Он пытался ухватиться за это Мгновенье, как за соломинку, но ее унесло течением.
Мятный напиток?
Нойс была уже совсем рядом, так близко, что лицо ее казалось ему светящимся туманным облаком. Он чувствовал легкое прикосновение ее волос к своим щекам, теплоту ее дыхания. Он должен был отодвинуться, встать, уйти, но — странно, почти невероятно, — ему не хотелось отодвигаться.
— Если бы я стала Вечной… — шептала она так тихо, что удары его сердца почти заглушали слова.
Ее влажные губы были слегка приоткрыты.
— Сделай меня Вечной!..
Он пытался понять смысл ее слов, но внезапно они потеряли для него всякое значение. Мир исчез в языках пламени.
Кто он? Эндрю Харлан или кто-то другой? Где он? Во сне? Наяву?
Все, что с ним произошло, вовсе не было таким отталкивающим и ужасным, как представлялось ему прежде. И это явилось для него пугающим и радостным откровением.
А потом она прильнула к нему, ласково и нежно улыбаясь одними глазами, а он, задыхаясь и дрожа от непривычного счастья, неумело гладил ее влажные черные волосы.

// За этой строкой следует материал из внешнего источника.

/-- R242, R247, R248, R252 to R255, R262: the diagonal products, elemental from registers and packed from the latches, which they consume
unless held; triangular, sparse and cyclic forms. -/
def Obligations.DmeProducts : Prop :=
  ∀ (s : State) (ty : Ty) (k : Slot) (a b : VSrc) (c : XReg) (p q : BitVec 8) (mo : BitVec 7) (tri sp : Bool),
    let x := s.rx c
    let reg (tri sparse sweep : Bool) : Mac :=
      { k := k.val, p := (x.extractLsb' 0 16).toInt, q := (x.extractLsb' 16 16).toInt, t := (x.extractLsb' 32 16).toInt
        off := (x.extractLsb' 48 16).toNat, sparse := sparse, tri := tri, sweep := sweep }
    let imm (off : Nat) (sparse : Bool) : Mac := { k := k.val, p := p.toInt, q := q.toInt, off := off, sparse := sparse }
    let dot (i j : Nat) : DVal :=
      (dval s.num ty 0 ((s.rv a.reg).elem ty i)).mul (dval s.num ty 0 ((s.rv b.reg).elem ty j))
    let elem (i : Instr) (m : Mac) : Prop := s.MacReady m .elem → Multiplies s i m dot id
    let la := s.thr.latchA
    let lb := s.thr.latchB
    let chunk (m : Mac) (i j : Nat) : DVal := dotOf (rdnFor s.num .ctl .f32)
      (la.values s.num i (if m.sparse then denseVals la s.core.md m.off i else la.vals i)) (lb.values s.num j (lb.vals j))
    let used (l : Latch) : Latch := if l.hold = true then l else { l with valid := false }
    let pack (i : Instr) (m : Mac) : Prop := s.MacReady m .pack →
      Multiplies s i m (chunk m) fun t => { t with latchA := used la, latchB := used lb }
    (s.srcCore.thr.ew.bits = ty.bits → (s.rv a.reg).ty = ty → (s.rv a.reg).span = 0 → (s.rv b.reg).ty = ty → (s.rv b.reg).span = 0 →
      elem (.dmacV ty k a b c) (reg false false false) ∧ elem (.dmacTriV ty k a b c) (reg true false false) ∧
      elem (.dmacVI ty k a b p q) (imm 0 false)) ∧
    (la.valid = true → lb.valid = true → la.reload = false → lb.reload = false → la.ty = ty → lb.ty = ty → s.core.dmeta = [] →
      pack (.dmacL ty k c) (reg false false false) ∧ pack (.dmacTriL ty k c) (reg true false false) ∧
      pack (.dmacs ty k c) (reg false true false) ∧ pack (.dsweep ty k tri sp c) (reg tri sp true) ∧
      pack (.dmacLI ty k p q) (imm 0 false) ∧ pack (.dmacsI ty k mo p q) (imm (512 * mo.toNat) true))

/-- R267 to R283, R285, R286: streams opened, delivered, asked, moved and closed, of every kind, in every space and at every level: an affine or
an indirect stream by its elements, a fibre by the coordinates that its encoding gives (Table 11.4), up to an offending one; the coordinate
engine opened, run on two fibres with one coordinate left each, split, claimed, asked, saved and loaded. (A stream keeps the level that opened
it, `lvl`, a field of the model's own; LAST after a seek over a coordinate outside 0 to 2^32 − 1 is the model's: log entry 101.) -/
def Obligations.Streams : Prop :=
  ∀ (s : State) (ty : Ty) (sp isp vsp : Space) (enc : FibEnc) (iw16 union tol : Bool) (j k : SReg) (d q : VReg) (va vb vc : VReg) (m : MReg)
    (a b c x : XReg) (sel : BitVec 3) (scope : Scope) (val idx : Nat → Nat) (n : Nat) (w : Nat → Stream) (nx : Nat → Next) (na nb : Next)
    (pa pb : Nat) (leaf : Option Leaf), s.VectorReady →
    let st := s.thr.stream j
    let opens (i : Instr) (n : Stream) : Prop := st.bnd = false → exec i s = .next (s.finish 1 (s.thr.setStream j { n with lvl := s.core.pl }))
    let left := st.count - st.pos.toNat
    let listed : Prop := (st.kind = 1 ∨ st.kind = 2) ∧ st.bnd = false
    let fibre : Prop := st.kind = 3 ∧ st.bnd = false
    let e := s.thr.cde
    let p := s.thr.pair
    let oneLeft (f : Stream) (n : Next) : Prop := f.kind = 3 ∧ f.lv = false ∧ s.Peeks f (some n) ∧ 0 ≤ n.c ∧ n.c < 2 ^ 32 ∧
      s.Peeks (f.consume n) none
    let fills (v : VecReg) (t : Ty) (d : VReg) (n : Nat) (f : Nat → Nat) : Prop := v.ty = t ∧ v.span = 0 ∧ ∀ i, (i + 1) * t.bits ≤ 65536 →
      v.elem t i = if i < n then f i % 2 ^ t.bits else (s.thr.v.get d).elem t i
    let good : Prop := w 0 = st ∧ s.Walk n w nx ∧ n ≤ s.vl ∧ ∀ i, i < n → (w i).offending (nx i) = none
    let bad (f : Stream) (code : BitVec 8) : Prop := ∃ y, s.Peeks f (some y) ∧ f.offending y = some code
    ((s.rx b).toNat < 2 ^ 32 → (s.rx a).toNat % ty.size = 0 →
      opens (.sopenAff ty sp j a b c) { kind := 1, opa := s.rx a, opb := s.rx b, opc := s.rx c, ty := ty, spa := sp }) ∧
    ((s.rx c).toNat < 2 ^ 32 → (s.rx a).toNat % ty.size = 0 → (s.rx b).toNat % (if iw16 then 2 else 4) = 0 →
      opens (.sopenInd ty vsp isp iw16 j a b c)
        { kind := 2, opa := s.rx a, opb := s.rx b, opc := s.rx c, ty := ty, spa := vsp, spb := isp, iw16 := iw16 }) ∧
    ((s.rx b).toNat < 2 ^ 32 → (s.rx a).toNat % (match enc with | .idx16 => 2 | .delta8 => 1 | _ => 4) = 0 →
      (c ≠ 0 → (s.rx c).toNat % ty.size = 0) → opens (.sopenFib ty isp vsp enc j a b c)
        { kind := 3, opa := s.rx a, opb := s.rx b, opc := s.rx c, enc := enc, ty := ty, spa := isp, spb := vsp, vb := c != 0 }) ∧
    (st.bnd = false → exec (.sclose j) s = .next (s.finish 1 (s.thr.setStream j {}))) ∧
    (listed → s.srcCore.thr.ew.bits = st.ty.bits → 8 * st.ty.size = st.ty.bits →
      let n := min s.vl left
      let pos (i : Nat) : Nat := st.pos.toNat + i
      (st.kind = 1 → ∀ i, i < n → s.Reads st.spa (st.opa + BitVec.ofNat 64 (pos i) * st.opc) st.ty.size (val i)) →
      (st.kind = 2 → let u := if st.iw16 = true then 2 else 4
        ∀ i, i < n → s.Reads st.spb (st.opb + BitVec.ofNat 64 (u * pos i)) u (idx i) ∧
          s.Reads st.spa (st.opa + BitVec.ofNat 64 (st.ty.size * idx i)) st.ty.size (val i)) →
      ∃ v, exec (.snext d none j x) s = .next ((s.finish (groupsOf s.vl st.ty.bits)
          ((s.thr.setV d v).setStream j { st with pos := st.pos + BitVec.ofNat 32 n })).wx x (BitVec.ofNat 64 n)) ∧ fills v st.ty d n val) ∧
    (listed → (∃ t, exec (.sdone x m j) s = .next t ∧ (x ≠ 0 → t.core.getX x = if left = 0 then 1 else 0) ∧ SameBytes s t ∧
        t.thr.streams = s.thr.streams ∧ (m ≠ 0 → ∀ i, i < 8192 → (t.thr.m.get m).getLsbD i =
          if i < s.vl then decide (left < i + 1) else (s.thr.m.get m).getLsbD i)) ∧
      exec (.sseek false j b) s = .next (s.finish 1 (s.thr.setStream j { st with
        pos := BitVec.ofNat 32 (min (s.rx b).toNat st.count) })) ∧
      exec (.sseek true j b) s = .next (s.trap cOperand s.ctx.word)) ∧
    (∀ f : Stream, f.opb.toNat < 2 ^ 32 →
      let u := f.unit.toNat
      let at_ (o : Nat) : Word := f.opa + BitVec.ofNat 64 o
      let index (z : Nat) : Prop := (f.opb.toNat ≤ u → s.Peeks f none) ∧
        ∀ y, u < f.opb.toNat → s.Reads f.spa (at_ (z * u)) z y → s.Peeks f (some ⟨y, u + 1, 0⟩)
      (f.enc = .idx16 → index 2) ∧ (f.enc = .idx32 → index 4) ∧
      (f.enc = .delta8 → (f.opb.toNat ≤ f.pos.toNat → s.Peeks f none) ∧ ∀ y, f.pos.toNat < f.opb.toNat → s.Reads f.spa (at_ u) 1 y →
        (y ≠ 255 → s.Peeks f (some ⟨(if f.lv = true then (f.last.toNat : Int) else -1) + y, u + 1, 0⟩)) ∧
        (y = 255 → (∀ i, i < 4 → s.Reads f.spa (f.opa + BitVec.ofNat 64 u + 1 + BitVec.ofNat 64 i) 1 (val i)) →
          s.Peeks f (some ⟨(val 0 + 256 * val 1 + 65536 * val 2 + 16777216 * val 3 : Nat), u + 5, 0⟩))) ∧
      (f.enc = .bmp ∨ f.enc = .run → f.opb.toNat ≤ u → s.Peeks f none) ∧
      (f.enc = .bmp → ∀ y, u < f.opb.toNat → f.sub.toNat ≤ 512 → s.Reads f.spa (at_ (68 * u)) 4 y →
        (∀ i, i < 16 → s.Reads f.spa (at_ (68 * u) + BitVec.ofNat 64 (4 + 4 * i)) 4 (val i)) →
        let bit (k : Nat) : Prop := val (k / 32) / 2 ^ (k % 32) % 2 = 1
        (∀ k, f.sub.toNat ≤ k → k < 512 → bit k → (∀ i, f.sub.toNat ≤ i → i < k → ¬ bit i) → s.Peeks f (some ⟨y + k, u, k + 1⟩)) ∧
        ((∀ k, f.sub.toNat ≤ k → k < 512 → ¬ bit k) → ∀ o, s.Peeks { f with unit := f.unit + 1, sub := 0 } o → s.Peeks f o)) ∧
      (f.enc = .run → ∀ y z, u < f.opb.toNat → s.Reads f.spa (at_ (8 * u)) 4 y → s.Reads f.spa (at_ (8 * u) + 4) 4 z →
        (f.sub.toNat < z → s.Peeks f (some ⟨y + f.sub.toNat, u, f.sub.toNat + 1⟩)) ∧
        (z ≤ f.sub.toNat → ∀ o, s.Peeks { f with unit := f.unit + 1, sub := 0 } o → s.Peeks f o))) ∧
    (fibre → good →
      (n = s.vl ∨ s.Peeks (w n) none ∨ (0 < n ∧ ∃ code, bad (w n) code) →
        (s.srcCore.thr.ew.bits = 32 → ∃ v, exec (.snext d none j x) s = .next ((s.finish (groupsOf s.vl 32)
          ((s.thr.setV d v).setStream j (w n))).wx x (BitVec.ofNat 64 n)) ∧ fills v .z32 d n fun i => (nx i).c.toNat) ∧
        (s.srcCore.thr.ew.bits = max 32 st.ty.bits → st.vb = true → d ≠ q → 8 * st.ty.size = st.ty.bits →
          (∀ i, i < n → s.Reads st.spb (st.opc + BitVec.ofNat 64 (st.ty.size * (w i).pos.toNat)) st.ty.size (val i)) →
          ∃ v u, exec (.snext d (some q) j x) s = .next ((s.finish (groupsOf s.vl (max 32 st.ty.bits))
            (((s.thr.setV d v).setV q u).setStream j (w n))).wx x (BitVec.ofNat 64 n)) ∧ fills v .z32 d n (fun i => (nx i).c.toNat) ∧
            fills u st.ty q n val)) ∧
      (n = s.vl ∨ s.Peeks (w n) none ∨ (∃ code, bad (w n) code) → ∀ o, s.Peeks st o →
        ∃ t, exec (.sdone x m j) s = .next t ∧ (x ≠ 0 → t.core.getX x = if o = none then 1 else 0) ∧ SameBytes s t ∧
          t.thr.streams = s.thr.streams ∧ (m ≠ 0 → ∀ i, i < 8192 → (t.thr.m.get m).getLsbD i =
            if i < s.vl then decide (n < i + 1) else (s.thr.m.get m).getLsbD i))) ∧
    (fibre → s.srcCore.thr.ew.bits = 32 → 0 < s.vl → ∀ code, bad st code →
      exec (.snext d none j x) s = .next (s.trap code (0#32 ++ st.pos))) ∧
    (fibre → w 0 = st.rewind → s.Walk n w nx → n < 2 ^ 66 →
      let moves (coord : Bool) (f : Stream) : Prop := exec (.sseek coord j b) s = .next (s.finish 1 (s.thr.setStream j f))
      let tgt := (s.rx b).toNat
      ((∀ i, i < n → (w i).offending (nx i) = none ∧ (nx i).c < (tgt % 2 ^ 32 : Nat)) →
        (s.Peeks (w n) none ∨ (∃ code, bad (w n) code) ∨ ∃ y, s.Peeks (w n) (some y) ∧ ((tgt % 2 ^ 32 : Nat) : Int) ≤ y.c) →
        moves true (w n)) ∧
      (st.enc ≠ .idx16 → st.enc ≠ .idx32 → n = tgt ∨ (n < tgt ∧ s.Peeks (w n) none) → moves false (w n))) ∧
    (fibre → st.enc = .idx16 ∨ st.enc = .idx32 → st.opb.toNat < 2 ^ 32 →
      let z := if st.enc = .idx16 then 2 else 4
      let tgt := min (s.rx b).toNat st.opb.toNat
      let moves (f : Stream) : Prop := exec (.sseek false j b) s = .next (s.finish 1 (s.thr.setStream j f))
      (tgt = 0 → moves st.rewind) ∧ ∀ y, 0 < tgt → s.Reads st.spa (st.opa + BitVec.ofNat 64 (z * (tgt - 1))) z y →
        moves { st with pos := BitVec.ofNat 32 tgt, unit := BitVec.ofNat 32 tgt, sub := 0, last := BitVec.ofNat 32 y, lv := true }) ∧
    (st.kind = 3 → (s.thr.stream k).kind = 3 → j ≠ k → e.bound = false → ∃ t, exec (.cxopen union tol j k) s = .next t ∧
      t.thr.cde = { bound := true, union := union, tol := tol, sa := j, sb := k } ∧ (t.thr.stream j).bnd = true ∧
      (t.thr.stream k).bnd = true ∧ SameBytes s t) ∧
    (e.bound = true → s.srcCore.thr.ew.bits = 32 → s.thr.ew = .w32 → e.tol = false → e.t = 0 → e.claimed = false → e.pending = false →
      e.union = false → e.sa ≠ e.sb → oneLeft p.a na → oneLeft p.b nb → 0 < s.vl → va ≠ vb → vb ≠ vc → va ≠ vc →
      ∃ t, exec (.cxnext x vc va vb) s = .next t ∧ SameBytes s t ∧
        (na.c = nb.c → t.thr.vl = 1 ∧ (x ≠ 0 → t.core.getX x = 1) ∧ (t.thr.v.get vc).elem .z32 0 = na.c.toNat ∧
          (t.thr.v.get va).elem .z32 0 = p.a.pos.toNat ∧ (t.thr.v.get vb).elem .z32 0 = p.b.pos.toNat ∧
          t.thr.cde.emitted = e.emitted + 1) ∧
        (na.c ≠ nb.c → t.thr.vl = 0 ∧ (x ≠ 0 → t.core.getX x = 0) ∧ t.thr.cde.emitted = e.emitted)) ∧
    (e.bound = true → (s.rx a).toNat < 2 ^ 32 → (s.rx a = 0 ∨ e.tol = false) → exec (.cxsplit a) s = .next (s.finish 1
      { s.thr with cde := { e with t := (s.rx a).setWidth 32, claimed := false, pending := false, seg := 0 } })) ∧
    (e.bound = true → e.t ≠ 0 → s.PlainAt .rmw (s.rx a) 16 pa leaf → s.Canonical →
      let seg := memLoad s.dev.mem (pa + 4) 4
      seg < memLoad s.dev.mem pa 4 → memLoad s.dev.mem (pa + 8) 4 = e.t.toNat → memLoad s.dev.mem (pa + 12) 4 = 0 →
        ∃ t, exec (.cxclaim scope x a) s = .next t ∧ (x ≠ 0 → t.core.getX x = BitVec.ofNat 64 seg) ∧
          memLoad t.dev.mem (pa + 4) 4 = seg + 1 ∧ SameBut (fun y => pa + 4 ≤ y ∧ y < pa + 8) s t ∧
          t.thr.cde = { e with claimed := true, pending := true, seg := BitVec.ofNat 32 seg }) ∧
    (let val : Half := if e.bound = false then 0 else match sel.toNat with
       | 0 => e.emitted
       | 1 => e.dupa
       | 2 => e.dupb
       | 3 => p.a.pos
       | 4 => p.b.pos
       | 5 => if e.claimed then e.seg else if e.t = 0 then 0 else p.a.pos / e.t
       | 6 => e.t
       | _ => BitVec.ofBool e.pending ++ BitVec.ofBool e.claimed ++ BitVec.ofBool e.tol ++ BitVec.ofBool e.union ++ 1#1 |>.setWidth 32
     exec (.cxstat x sel) s = .next ((s.finish 1 s.thr).wx x (val.setWidth 64))) ∧
    (s.PlainElem .vecStore (s.rx a) 64 pa → s.PlainElem .vecStore (s.rx a + 64) 64 pb → pa ≠ pb → s.Canonical → e.bound = true →
      let img := (s.atNext p.a).image ++ (s.atNext p.b).image ++ e.image
      ∃ t, exec (.cxsave .glob a) s = .next t ∧ t.thr = { s.thr with watches := t.thr.watches } ∧
        memBytes t.dev.mem pa 64 = img.take 64 ∧ memBytes t.dev.mem pb 64 = img.drop 64 ∧
        SameBut (fun y => (pa ≤ y ∧ y < pa + 64) ∨ (pb ≤ y ∧ y < pb + 64)) s t) ∧
    (s.PlainElem .load (s.rx a) 64 pa → s.PlainElem .load (s.rx a + 64) 64 pb →
      (s.core.pl = 0 → ∀ i, i < 64 → linkStalls s.thr ((s.rx a).toNat + i) 1 = false ∧ linkStalls s.thr ((s.rx a + 64).toNat + i) 1 = false) →
      let bs := memBytes s.dev.mem pa 64 ++ memBytes s.dev.mem pb 64
      engineImageOk bs = true → e.bound = false → exec (.cxload .glob a) s = .next (s.finish 1
        (s.thr.setPair { e := cdeOf (bs.drop 96), a := { streamOf bs with lvl := s.core.pl },
                         b := { streamOf (bs.drop 48) with lvl := s.core.pl } })))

Все переменилось. Она уже не была для него прежней Нойс Ламбент, женщиной со своей отдельной, непонятной ему жизнью. Странным и неожиданным образом она сделалась частью его самого.
Случившееся не было предусмотрено Инструкцией, но Харлан не испытывал ни малейших угрызений совести. Только мысль о Финжи пробудила в нем сильное чувство. Он упивался своим торжеством!
В эту ночь Харлан долго не мог уснуть. Головокружение прошло, бездумная легкость постепенно рассеялась, но ощущение необычности происходящего никак не покидало его. В первый раз за всю свою сознательную жизнь он лежал в постели с женщиной.